A prominent Ukrainian economist has proposed importing up to 450,000 low-skilled migrant workers annually from Southeast Asia and the Middle East to address a crippling labour shortage that threatens to derail the country’s post-war reconstruction — as Ukraine confronts one of the most acute demographic crises in modern European history.
Oleg Pendzyn, executive director of Ukraine’s independent Economic Discussion Club and a widely cited commentator on economic policy, argues that the country faces a shortfall of 4.5 million workers needed simply to return the economy to pre-war levels. To fill the gap, he has proposed attracting large numbers of workers from the Philippines, Vietnam and Bangladesh, as well as the Middle East, concentrating on construction, agriculture and industry — the sectors likely to drive any meaningful rebuilding effort.
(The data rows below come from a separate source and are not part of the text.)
theorem kand (d : BitVec 3) (a : BitVec 3) (b : BitVec 3) : Statement (.kand d a b) := by
  intro hcode hwf x
  clear hcode
  have b0 := d.isLt
  have b1 := a.isLt
  have b2 := b.isLt
  obtain ⟨w0, ew⟩ : ∃ w0, w0 = 0xA0000000 + d.toNat * 0x4000 + a.toNat * 0x80 + b.toNat := ⟨_, rfl⟩
  have hw : w0 = ((((((40 * 32) * 16) * 8 + d.toNat) * 16) * 8 + a.toNat) * 16) * 8 + b.toNat := ew.trans (by clear ew; omega)
  have f0 : wordField w0 31 26 = 40 := by rw [hw]; exact (above 8 3 _ (b.toNat) 31 26 rfl b.isLt).trans ((above_zeros 16 4 _ 28 23 rfl).trans ((above 8 3 _ (a.toNat) 24 19 rfl a.isLt).trans ((above_zeros 16 4 _ 21 16 rfl).trans ((above 8 3 _ (d.toNat) 17 12 rfl d.isLt).trans ((above_zeros 16 4 _ 14 9 rfl).trans ((above_zeros 32 5 _ 10 5 rfl).trans (whole 64 (40) 5 rfl (by decide))))))))
  have f1 : wordField w0 25 21 = 0 := by rw [hw]; exact (above 8 3 _ (b.toNat) 25 21 rfl b.isLt).trans ((above_zeros 16 4 _ 22 18 rfl).trans ((above 8 3 _ (a.toNat) 18 14 rfl a.isLt).trans ((above_zeros 16 4 _ 15 11 rfl).trans ((above 8 3 _ (d.toNat) 11 7 rfl d.isLt).trans ((above_zeros 16 4 _ 8 4 rfl).trans (lowest_zeros 32 _ 4 rfl))))))
  have f2 : wordField w0 20 17 = 0 := by rw [hw]; exact (above 8 3 _ (b.toNat) 20 17 rfl b.isLt).trans ((above_zeros 16 4 _ 17 14 rfl).trans ((above 8 3 _ (a.toNat) 13 10 rfl a.isLt).trans ((above_zeros 16 4 _ 10 7 rfl).trans ((above 8 3 _ (d.toNat) 6 3 rfl d.isLt).trans (lowest_zeros 16 _ 3 rfl)))))
  have f3 : wordField w0 16 14 = d.toNat := by rw [hw]; exact (above 8 3 _ (b.toNat) 16 14 rfl b.isLt).trans ((above_zeros 16 4 _ 13 11 rfl).trans ((above 8 3 _ (a.toNat) 9 7 rfl a.isLt).trans ((above_zeros 16 4 _ 6 4 rfl).trans (lowest 8 _ (d.toNat) 2 rfl d.isLt))))
  have f4 : wordField w0 13 10 = 0 := by rw [hw]; exact (above 8 3 _ (b.toNat) 13 10 rfl b.isLt).trans ((above_zeros 16 4 _ 10 7 rfl).trans ((above 8 3 _ (a.toNat) 6 3 rfl a.isLt).trans (lowest_zeros 16 _ 3 rfl)))
  have f5 : wordField w0 9 7 = a.toNat := by rw [hw]; exact (above 8 3 _ (b.toNat) 9 7 rfl b.isLt).trans ((above_zeros 16 4 _ 6 4 rfl).trans (lowest 8 _ (a.toNat) 2 rfl a.isLt))
  have f6 : wordField w0 6 3 = 0 := by rw [hw]; exact (above 8 3 _ (b.toNat) 6 3 rfl b.isLt).trans (lowest_zeros 16 _ 3 rfl)
  have f7 : wordField w0 2 0 = b.toNat := by rw [hw]; exact lowest 8 _ (b.toNat) 2 rfl b.isLt
  have he : encode (.kand d a b) = [w0] := by subst ew; exact rfl
  rw [he]
  refine (major28 f0).trans ?_
  show decodeMajor28 w0 x = _
  simp only [decodeMajor28, f1, f2, f3, f4, f5, f6, f7, BitVec.ofNat_toNat, BitVec.setWidth_eq]
  exact decodedIf_good _ _ hwf

theorem kor (d : BitVec 3) (a : BitVec 3) (b : BitVec 3) : Statement (.kor d a b) := by
  intro hcode hwf x
  clear hcode
  have b0 := d.isLt
  have b1 := a.isLt
  have b2 := b.isLt
  obtain ⟨w0, ew⟩ : ∃ w0, w0 = 0xA0200000 + d.toNat * 0x4000 + a.toNat * 0x80 + b.toNat := ⟨_, rfl⟩
  have hw : w0 = ((((((40 * 32 + 1) * 16) * 8 + d.toNat) * 16) * 8 + a.toNat) * 16) * 8 + b.toNat := ew.trans (by clear ew; omega)
  have f0 : wordField w0 31 26 = 40 := by rw [hw]; exact (above 8 3 _ (b.toNat) 31 26 rfl b.isLt).trans ((above_zeros 16 4 _ 28 23 rfl).trans ((above 8 3 _ (a.toNat) 24 19 rfl a.isLt).trans ((above_zeros 16 4 _ 21 16 rfl).trans ((above 8 3 _ (d.toNat) 17 12 rfl d.isLt).trans ((above_zeros 16 4 _ 14 9 rfl).trans ((above 32 5 _ (1) 10 5 rfl (by decide)).trans (whole 64 (40) 5 rfl (by decide))))))))
  have f1 : wordField w0 25 21 = 1 := by rw [hw]; exact (above 8 3 _ (b.toNat) 25 21 rfl b.isLt).trans ((above_zeros 16 4 _ 22 18 rfl).trans ((above 8 3 _ (a.toNat) 18 14 rfl a.isLt).trans ((above_zeros 16 4 _ 15 11 rfl).trans ((above 8 3 _ (d.toNat) 11 7 rfl d.isLt).trans ((above_zeros 16 4 _ 8 4 rfl).trans (lowest 32 _ (1) 4 rfl (by decide)))))))
  have f2 : wordField w0 20 17 = 0 := by rw [hw]; exact (above 8 3 _ (b.toNat) 20 17 rfl b.isLt).trans ((above_zeros 16 4 _ 17 14 rfl).trans ((above 8 3 _ (a.toNat) 13 10 rfl a.isLt).trans ((above_zeros 16 4 _ 10 7 rfl).trans ((above 8 3 _ (d.toNat) 6 3 rfl d.isLt).trans (lowest_zeros 16 _ 3 rfl)))))
  have f3 : wordField w0 16 14 = d.toNat := by rw [hw]; exact (above 8 3 _ (b.toNat) 16 14 rfl b.isLt).trans ((above_zeros 16 4 _ 13 11 rfl).trans ((above 8 3 _ (a.toNat) 9 7 rfl a.isLt).trans ((above_zeros 16 4 _ 6 4 rfl).trans (lowest 8 _ (d.toNat) 2 rfl d.isLt))))
  have f4 : wordField w0 13 10 = 0 := by rw [hw]; exact (above 8 3 _ (b.toNat) 13 10 rfl b.isLt).trans ((above_zeros 16 4 _ 10 7 rfl).trans ((above 8 3 _ (a.toNat) 6 3 rfl a.isLt).trans (lowest_zeros 16 _ 3 rfl)))
  have f5 : wordField w0 9 7 = a.toNat := by rw [hw]; exact (above 8 3 _ (b.toNat) 9 7 rfl b.isLt).trans ((above_zeros 16 4 _ 6 4 rfl).trans (lowest 8 _ (a.toNat) 2 rfl a.isLt))
  have f6 : wordField w0 6 3 = 0 := by rw [hw]; exact (above 8 3 _ (b.toNat) 6 3 rfl b.isLt).trans (lowest_zeros 16 _ 3 rfl)
  have f7 : wordField w0 2 0 = b.toNat := by rw [hw]; exact lowest 8 _ (b.toNat) 2 rfl b.isLt
  have he : encode (.kor d a b) = [w0] := by subst ew; exact rfl
  rw [he]
  refine (major28 f0).trans ?_
  show decodeMajor28 w0 x = _
  simp only [decodeMajor28, f1, f2, f3, f4, f5, f6, f7, BitVec.ofNat_toNat, BitVec.setWidth_eq]
  exact decodedIf_good _ _ hwf

theorem kxor (d : BitVec 3) (a : BitVec 3) (b : BitVec 3) : Statement (.kxor d a b) := by
  intro hcode hwf x
  clear hcode
  have b0 := d.isLt
  have b1 := a.isLt
  have b2 := b.isLt
  obtain ⟨w0, ew⟩ : ∃ w0, w0 = 0xA0400000 + d.toNat * 0x4000 + a.toNat * 0x80 + b.toNat := ⟨_, rfl⟩
  have hw : w0 = ((((((40 * 32 + 2) * 16) * 8 + d.toNat) * 16) * 8 + a.toNat) * 16) * 8 + b.toNat := ew.trans (by clear ew; omega)
  have f0 : wordField w0 31 26 = 40 := by rw [hw]; exact (above 8 3 _ (b.toNat) 31 26 rfl b.isLt).trans ((above_zeros 16 4 _ 28 23 rfl).trans ((above 8 3 _ (a.toNat) 24 19 rfl a.isLt).trans ((above_zeros 16 4 _ 21 16 rfl).trans ((above 8 3 _ (d.toNat) 17 12 rfl d.isLt).trans ((above_zeros 16 4 _ 14 9 rfl).trans ((above 32 5 _ (2) 10 5 rfl (by decide)).trans (whole 64 (40) 5 rfl (by decide))))))))
  have f1 : wordField w0 25 21 = 2 := by rw [hw]; exact (above 8 3 _ (b.toNat) 25 21 rfl b.isLt).trans ((above_zeros 16 4 _ 22 18 rfl).trans ((above 8 3 _ (a.toNat) 18 14 rfl a.isLt).trans ((above_zeros 16 4 _ 15 11 rfl).trans ((above 8 3 _ (d.toNat) 11 7 rfl d.isLt).trans ((above_zeros 16 4 _ 8 4 rfl).trans (lowest 32 _ (2) 4 rfl (by decide)))))))
  have f2 : wordField w0 20 17 = 0 := by rw [hw]; exact (above 8 3 _ (b.toNat) 20 17 rfl b.isLt).trans ((above_zeros 16 4 _ 17 14 rfl).trans ((above 8 3 _ (a.toNat) 13 10 rfl a.isLt).trans ((above_zeros 16 4 _ 10 7 rfl).trans ((above 8 3 _ (d.toNat) 6 3 rfl d.isLt).trans (lowest_zeros 16 _ 3 rfl)))))
  have f3 : wordField w0 16 14 = d.toNat := by rw [hw]; exact (above 8 3 _ (b.toNat) 16 14 rfl b.isLt).trans ((above_zeros 16 4 _ 13 11 rfl).trans ((above 8 3 _ (a.toNat) 9 7 rfl a.isLt).trans ((above_zeros 16 4 _ 6 4 rfl).trans (lowest 8 _ (d.toNat) 2 rfl d.isLt))))
  have f4 : wordField w0 13 10 = 0 := by rw [hw]; exact (above 8 3 _ (b.toNat) 13 10 rfl b.isLt).trans ((above_zeros 16 4 _ 10 7 rfl).trans ((above 8 3 _ (a.toNat) 6 3 rfl a.isLt).trans (lowest_zeros 16 _ 3 rfl)))
  have f5 : wordField w0 9 7 = a.toNat := by rw [hw]; exact (above 8 3 _ (b.toNat) 9 7 rfl b.isLt).trans ((above_zeros 16 4 _ 6 4 rfl).trans (lowest 8 _ (a.toNat) 2 rfl a.isLt))
  have f6 : wordField w0 6 3 = 0 := by rw [hw]; exact (above 8 3 _ (b.toNat) 6 3 rfl b.isLt).trans (lowest_zeros 16 _ 3 rfl)
  have f7 : wordField w0 2 0 = b.toNat := by rw [hw]; exact lowest 8 _ (b.toNat) 2 rfl b.isLt
  have he : encode (.kxor d a b) = [w0] := by subst ew; exact rfl
  rw [he]
  refine (major28 f0).trans ?_
  show decodeMajor28 w0 x = _
  simp only [decodeMajor28, f1, f2, f3, f4, f5, f6, f7, BitVec.ofNat_toNat, BitVec.setWidth_eq]
  exact decodedIf_good _ _ hwf

theorem knot (d : BitVec 3) (a : BitVec 3) : Statement (.knot d a) := by
  intro hcode hwf x
  clear hcode
  have b0 := d.isLt
  have b1 := a.isLt
  obtain ⟨w0, ew⟩ : ∃ w0, w0 = 0xA0600000 + d.toNat * 0x4000 + a.toNat * 0x80 := ⟨_, rfl⟩
  have hw : w0 = (((((40 * 32 + 3) * 16) * 8 + d.toNat) * 16) * 8 + a.toNat) * 128 := ew.trans (by clear ew; omega)
  have f0 : wordField w0 31 26 = 40 := by rw [hw]; exact (above_zeros 128 7 _ 31 26 rfl).trans ((above 8 3 _ (a.toNat) 24 19 rfl a.isLt).trans ((above_zeros 16 4 _ 21 16 rfl).trans ((above 8 3 _ (d.toNat) 17 12 rfl d.isLt).trans ((above_zeros 16 4 _ 14 9 rfl).trans ((above 32 5 _ (3) 10 5 rfl (by decide)).trans (whole 64 (40) 5 rfl (by decide)))))))
  have f1 : wordField w0 25 21 = 3 := by rw [hw]; exact (above_zeros 128 7 _ 25 21 rfl).trans ((above 8 3 _ (a.toNat) 18 14 rfl a.isLt).trans ((above_zeros 16 4 _ 15 11 rfl).trans ((above 8 3 _ (d.toNat) 11 7 rfl d.isLt).trans ((above_zeros 16 4 _ 8 4 rfl).trans (lowest 32 _ (3) 4 rfl (by decide))))))
  have f2 : wordField w0 20 17 = 0 := by rw [hw]; exact (above_zeros 128 7 _ 20 17 rfl).trans ((above 8 3 _ (a.toNat) 13 10 rfl a.isLt).trans ((above_zeros 16 4 _ 10 7 rfl).trans ((above 8 3 _ (d.toNat) 6 3 rfl d.isLt).trans (lowest_zeros 16 _ 3 rfl))))
  have f3 : wordField w0 16 14 = d.toNat := by rw [hw]; exact (above_zeros 128 7 _ 16 14 rfl).trans ((above 8 3 _ (a.toNat) 9 7 rfl a.isLt).trans ((above_zeros 16 4 _ 6 4 rfl).trans (lowest 8 _ (d.toNat) 2 rfl d.isLt)))
  have f4 : wordField w0 13 10 = 0 := by rw [hw]; exact (above_zeros 128 7 _ 13 10 rfl).trans ((above 8 3 _ (a.toNat) 6 3 rfl a.isLt).trans (lowest_zeros 16 _ 3 rfl))
  have f5 : wordField w0 9 7 = a.toNat := by rw [hw]; exact (above_zeros 128 7 _ 9 7 rfl).trans (lowest 8 _ (a.toNat) 2 rfl a.isLt)
  have f6 : wordField w0 6 0 = 0 := by rw [hw]; exact lowest_zeros 128 _ 6 rfl
  have he : encode (.knot d a) = [w0] := by subst ew; exact rfl
  rw [he]
  refine (major28 f0).trans ?_
  show decodeMajor28 w0 x = _
  simp only [decodeMajor28, f1, f2, f3, f4, f5, f6, BitVec.ofNat_toNat, BitVec.setWidth_eq]
  exact decodedIf_good _ _ hwf

theorem kmov (d : BitVec 3) (a : BitVec 3) : Statement (.kmov d a) := by
  intro hcode hwf x
  clear hcode
  have b0 := d.isLt
  have b1 := a.isLt
  obtain ⟨w0, ew⟩ : ∃ w0, w0 = 0xA0800000 + d.toNat * 0x4000 + a.toNat * 0x80 := ⟨_, rfl⟩
  have hw : w0 = (((((40 * 32 + 4) * 16) * 8 + d.toNat) * 16) * 8 + a.toNat) * 128 := ew.trans (by clear ew; omega)
  have f0 : wordField w0 31 26 = 40 := by rw [hw]; exact (above_zeros 128 7 _ 31 26 rfl).trans ((above 8 3 _ (a.toNat) 24 19 rfl a.isLt).trans ((above_zeros 16 4 _ 21 16 rfl).trans ((above 8 3 _ (d.toNat) 17 12 rfl d.isLt).trans ((above_zeros 16 4 _ 14 9 rfl).trans ((above 32 5 _ (4) 10 5 rfl (by decide)).trans (whole 64 (40) 5 rfl (by decide)))))))
  have f1 : wordField w0 25 21 = 4 := by rw [hw]; exact (above_zeros 128 7 _ 25 21 rfl).trans ((above 8 3 _ (a.toNat) 18 14 rfl a.isLt).trans ((above_zeros 16 4 _ 15 11 rfl).trans ((above 8 3 _ (d.toNat) 11 7 rfl d.isLt).trans ((above_zeros 16 4 _ 8 4 rfl).trans (lowest 32 _ (4) 4 rfl (by decide))))))
  have f2 : wordField w0 20 17 = 0 := by rw [hw]; exact (above_zeros 128 7 _ 20 17 rfl).trans ((above 8 3 _ (a.toNat) 13 10 rfl a.isLt).trans ((above_zeros 16 4 _ 10 7 rfl).trans ((above 8 3 _ (d.toNat) 6 3 rfl d.isLt).trans (lowest_zeros 16 _ 3 rfl))))
  have f3 : wordField w0 16 14 = d.toNat := by rw [hw]; exact (above_zeros 128 7 _ 16 14 rfl).trans ((above 8 3 _ (a.toNat) 9 7 rfl a.isLt).trans ((above_zeros 16 4 _ 6 4 rfl).trans (lowest 8 _ (d.toNat) 2 rfl d.isLt)))
  have f4 : wordField w0 13 10 = 0 := by rw [hw]; exact (above_zeros 128 7 _ 13 10 rfl).trans ((above 8 3 _ (a.toNat) 6 3 rfl a.isLt).trans (lowest_zeros 16 _ 3 rfl))
  have f5 : wordField w0 9 7 = a.toNat := by rw [hw]; exact (above_zeros 128 7 _ 9 7 rfl).trans (lowest 8 _ (a.toNat) 2 rfl a.isLt)
  have f6 : wordField w0 6 0 = 0 := by rw [hw]; exact lowest_zeros 128 _ 6 rfl
  have he : encode (.kmov d a) = [w0] := by subst ew; exact rfl
  rw [he]
  refine (major28 f0).trans ?_
  show decodeMajor28 w0 x = _
  simp only [decodeMajor28, f1, f2, f3, f4, f5, f6, BitVec.ofNat_toNat, BitVec.setWidth_eq]
  exact decodedIf_good _ _ hwf

theorem ddx (d : BitVec 7) (a : BitVec 7) (lit : BitVec 32) : Statement (.ddx d a lit) := by
  intro hcode hwf x
  clear hcode
  have hl : litOk [a] lit = true := by
    simp only [Instr.wellFormed, Bool.and_eq_true] at hwf
    exact hwf
  have b0 := d.isLt
  have b1 := a.isLt
  obtain ⟨w0, ew⟩ : ∃ w0, w0 = 0xA4000000 + d.toNat * 0x4000 + a.toNat * 0x80 := ⟨_, rfl⟩
  have hw : w0 = (((41 * 32) * 128 + d.toNat) * 128 + a.toNat) * 128 := ew.trans (by clear ew; omega)
  have f0 : wordField w0 31 26 = 41 := by rw [hw]; exact (above_zeros 128 7 _ 31 26 rfl).trans ((above 128 7 _ (a.toNat) 24 19 rfl a.isLt).trans ((above 128 7 _ (d.toNat) 17 12 rfl d.isLt).trans ((above_zeros 32 5 _ 10 5 rfl).trans (whole 64 (41) 5 rfl (by decide)))))
  have f1 : wordField w0 25 21 = 0 := by rw [hw]; exact (above_zeros 128 7 _ 25 21 rfl).trans ((above 128 7 _ (a.toNat) 18 14 rfl a.isLt).trans ((above 128 7 _ (d.toNat) 11 7 rfl d.isLt).trans (lowest_zeros 32 _ 4 rfl)))
  have f2 : wordField w0 20 14 = d.toNat := by rw [hw]; exact (above_zeros 128 7 _ 20 14 rfl).trans ((above 128 7 _ (a.toNat) 13 7 rfl a.isLt).trans (lowest 128 _ (d.toNat) 6 rfl d.isLt))
  have f3 : wordField w0 13 7 = a.toNat := by rw [hw]; exact (above_zeros 128 7 _ 13 7 rfl).trans (lowest 128 _ (a.toNat) 6 rfl a.isLt)
  have f4 : wordField w0 6 0 = 0 := by rw [hw]; exact lowest_zeros 128 _ 6 rfl
  rw [show encode (.ddx d a lit) = withLit w0 [a] lit from ew ▸ rfl, withLit_first]
  rw [major29 f0]
  simp only [decodeMajor29, f1, f2, f3, f4, BitVec.ofNat_toNat, BitVec.setWidth_eq]
  rw [show [a.toNat] = [a].map BitVec.toNat from rfl, litWord_withLit _ _ _ _ hl, litWords_withLit w0 _ lit]
  exact decodedIf_good _ _ hwf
The 4.5 million figure itself carries official weight. Ukraine’s own Ministry of Economy has cited the same number as the additional workforce required over the coming decade to sustain annual GDP growth of around 7 per cent and finance reconstruction. Some Ukrainian companies have already begun recruiting abroad on an ad hoc basis, with small numbers of Bangladeshi workers reported in the Zakarpattia woodworking sector.
The Ministry has nonetheless made clear that mass migration is not its preferred solution. Its stated priorities remain encouraging the voluntary return of the more than six million Ukrainians who have fled abroad since 2022, retraining existing workers, drawing more women and older workers into male-dominated sectors and reforming labour laws to make hiring more flexible. No government programme for large-scale annual migrant quotas has been announced.
The demographic forces driving the debate are stark. More than 500,000 military and civilian deaths have been estimated since Russia’s full-scale invasion in February 2022. Millions of working-age adults remain outside the country. Conscription has pulled hundreds of thousands of men out of the civilian economy. Birth rates have halved. Even before the war, Ukraine was already struggling with an ageing population and low fertility — the invasion has dramatically accelerated every one of those trends simultaneously.
Pendzyn’s proposal has divided opinion. Supporters argue that without a sufficient workforce, reconstruction will stall, growth will remain suppressed and Ukraine’s capacity to sustain its war effort will be weakened. Critics raise concerns about the pace of cultural change, integration challenges, security screening and the political optics of importing foreign labour at a time when Ukrainian men remain under military obligation and cannot leave to work abroad themselves.
For now, the proposal remains an independent economic argument rather than government policy. But it has ignited a live and uncomfortable public debate about the kind of country Ukraine will need to become — demographically, economically and culturally — when the war is over.